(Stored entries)

-- ==== Sys2Proof/Laws/Procedures.lean ====
section
/-! SUPPORT. What the procedures do: the engine and the trace from every state, the peer inside a window, and the windows of the trace. -/

namespace Sys2Proof.Machine

/-! ## One byte -/

/-- The byte of eight bits, the first in bit 0 (R47). -/
def joinBits (b0 b1 b2 b3 b4 b5 b6 b7 : Level) : Byte :=
  0#8 ||| bitAt b0 0 ||| bitAt b1 1 ||| bitAt b2 2 ||| bitAt b3 3 ||| bitAt b4 4 ||| bitAt b5 5 ||| bitAt b6 6 |||
    bitAt b7 7

/-- A byte is made of its own eight bits. -/
theorem joinBits_getLsbD (v : Byte) :
    joinBits (v.getLsbD 0) (v.getLsbD 1) (v.getLsbD 2) (v.getLsbD 3) (v.getLsbD 4) (v.getLsbD 5) (v.getLsbD 6)
      (v.getLsbD 7) = v := by
  revert v; decide

/-- Each bit of a byte made of eight bits. -/
theorem getLsbD_joinBits (b0 b1 b2 b3 b4 b5 b6 b7 : Level) :
    (joinBits b0 b1 b2 b3 b4 b5 b6 b7).getLsbD 0 = b0 ∧ (joinBits b0 b1 b2 b3 b4 b5 b6 b7).getLsbD 1 = b1 ∧
      (joinBits b0 b1 b2 b3 b4 b5 b6 b7).getLsbD 2 = b2 ∧ (joinBits b0 b1 b2 b3 b4 b5 b6 b7).getLsbD 3 = b3 ∧
      (joinBits b0 b1 b2 b3 b4 b5 b6 b7).getLsbD 4 = b4 ∧ (joinBits b0 b1 b2 b3 b4 b5 b6 b7).getLsbD 5 = b5 ∧
      (joinBits b0 b1 b2 b3 b4 b5 b6 b7).getLsbD 6 = b6 ∧ (joinBits b0 b1 b2 b3 b4 b5 b6 b7).getLsbD 7 = b7 := by
  revert b0 b1 b2 b3 b4 b5 b6 b7; decide

/-- `for i in 0 .. 7`, written out. -/
theorem flatMap_range8 {α : Type} (f : Nat → List α) :
    (List.range 8).flatMap f = f 0 ++ (f 1 ++ (f 2 ++ (f 3 ++ (f 4 ++ (f 5 ++ (f 6 ++ f 7)))))) := by
  simp [List.range, List.range.loop]

/-- WRITE_BYTE between two bytes of a write window: the peer receives exactly the byte (R58, R100). -/
theorem runMicros_writeByteSeq (v : Byte) (s : State) (h : Receiving s) :
    runMicros (writeByteSeq v) s =
      { s with
        eng := { s.eng with dio := ⟨.out, some (v.getLsbD 7)⟩, tx := v, i := 8 }
        peer := { s.peer with sh := v }.byteDone s.par.layout
        trace := s.trace ++ (List.range 8).flatMap (fun i => writeCycleEvents (v.getLsbD i)) } := by
  obtain ⟨hc, hm, hs, hw, ht, hd, hn, hsh⟩ := h
  obtain ⟨par, eng, peer, pend, rep, tr, kp, dr⟩ := s
  obtain ⟨cfg, en, bri, clk, dio, stb, busy, seq, tx, i', acc, kacc, k, rk, rs⟩ := eng
  obtain ⟨disp, key, rw, am, ptr, on, pbri, win, nbytes, nbits, sh, cmd, ptx, kidx, kbit, drive, undef⟩ := peer
  simp only at hc hm hs hw ht hd hn hsh
  subst hc hs hw ht hd hn hsh
  have hb := joinBits_getLsbD v
  unfold joinBits at hb
  rw [writeByteSeq, flatMap_range8]
  simp only [runMicros_append]
  simp (disch := first | rfl | assumption | (dsimp only; decide)) only [runMicros_writeCycle,
    Peer.shiftIn_partial, Peer.shiftIn_last]
  have e := Peer.byteDone_of_nbits par.layout 8
    ⟨disp, key, rw, am, ptr, on, pbri, true, nbytes, 0, v, cmd, false, kidx, kbit, none, undef⟩
  dsimp only at e
  rw [← e, show (0 : Byte) = 0#8 from rfl]
  simp only [Nat.zero_add, Nat.reduceAdd, hb, List.append_assoc]
  rfl

/-! ## The engine and the trace, from every state -/

/-- One write cycle, whatever the peer does (R104). -/
theorem runMicros_writeCycle_eng (v : Byte) (i : Nat) (s : State) :
    (runMicros (writeCycle v i) s).eng =
        { s.eng with
          clk := ⟨s.eng.clk.mode, some true⟩
          dio := ⟨s.eng.dio.mode, some (v.getLsbD i)⟩
          tx := if i = 0 then v else s.eng.tx
          i := (if i = 0 then 0 else s.eng.i) + 1 } ∧
      (runMicros (writeCycle v i) s).trace = s.trace ++ writeCycleEvents (v.getLsbD i) := by
  by_cases hi : i = 0 <;>
  simp [writeCycle, emit, performMicro, performAct, doDelay, doWr, hi, Engine.assign, Assign.apply, Engine.setPin,
    Engine.pin, writeCycleEvents]

/-- The events of WRITE_BYTE. -/
def writeByteEvents (v : Byte) : List BusEvent := (List.range 8).flatMap (fun i => writeCycleEvents (v.getLsbD i))

/-- WRITE_BYTE, whatever the peer does (R100, R102). -/
theorem runMicros_writeByteSeq_eng (v : Byte) (s : State) :
    (runMicros (writeByteSeq v) s).eng =
        { s.eng with
          clk := ⟨s.eng.clk.mode, some true⟩, dio := ⟨s.eng.dio.mode, some (v.getLsbD 7)⟩, tx := v, i := 8 } ∧
      (runMicros (writeByteSeq v) s).trace = s.trace ++ writeByteEvents v := by
  rw [writeByteSeq, writeByteEvents, flatMap_range8, flatMap_range8]
  simp only [runMicros_append, runMicros_writeCycle_eng, List.append_assoc, and_true]
  rfl

/-- One read cycle, whatever DIO answers (R101, R104). -/
theorem runMicros_readCycle_eng (s : State) :
    ∃ b, (runMicros readCycle s).eng =
        { s.eng with
          clk := ⟨s.eng.clk.mode, some true⟩
          acc := s.eng.acc ||| bitAt b s.eng.i
          i := s.eng.i + 1 } ∧
      (runMicros readCycle s).trace = s.trace ++ readCycleEvents b := by
  have hu : (runMicros [emit (.wr .clk false), emit .delay] s).eng =
        { s.eng with clk := ⟨s.eng.clk.mode, some false⟩ } ∧
      (runMicros [emit (.wr .clk false), emit .delay] s).trace = s.trace ++ [.wr .clk false, .delay] := by
    simp [emit, performMicro, performAct, doWr, Engine.assign, Engine.setPin, Engine.pin, doDelay]
  have hs : readCycle = [emit (.wr .clk false), emit .delay] ++
    [{ act := .rd .dio, asg := [.sample] }, emit (.wr .clk true), { act := .delay, asg := [.nextBit] }] := rfl
  rw [hs, runMicros_append]
  generalize runMicros [emit (.wr .clk false), emit .delay] s = u at hu
  obtain ⟨he, ht⟩ := hu
  refine ⟨(sampleWire .dio u).1, ?_⟩
  simp [emit, performMicro, performAct, doWr, Engine.assign, Assign.apply, Engine.setPin,
    Engine.pin, readCycleEvents, doRd_frame, doDelay, he, ht]

/-- `CFG_IN(DIO)` while nothing contends, as the first entry of READ_BYTE. -/
theorem performMicro_cfgIn_dio (as : List Assign) (s : State) :
    performMicro ⟨.cfgIn .dio, as⟩ s =
      (s.setEng (Engine.assign { s.eng with dio := ⟨.inp, none⟩ } none as)).record (.cfgIn .dio) := by
  unfold performMicro performAct doCfgIn
  dsimp only
  rw [actOnPin_dio, flagContention_eq]
  · simp [State.setEng, State.record, Engine.setPin]
  · left; simp [Engine.setPin]

/-- `CFG_OUT(DIO)` while the peer does not drive it, as the last entry of READ_BYTE. -/
theorem performMicro_cfgOut_dio (as : List Assign) (s : State) (h : s.peer.drive = none) :
    performMicro ⟨.cfgOut .dio, as⟩ s =
      (s.setEng (Engine.assign { s.eng with dio := ⟨.out, s.eng.dio.latch⟩ } none as)).record (.cfgOut .dio) := by
  unfold performMicro performAct doCfgOut
  dsimp only
  rw [actOnPin_dio, flagContention_eq]
  · simp [State.setEng, State.record, Engine.setPin, Engine.pin]
  · right; simpa using h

#### EXERCISE DETAILS
Going through the records above, state how many lines include the word "pbri", and give no other text.

#### EXPECTED ANSWER
2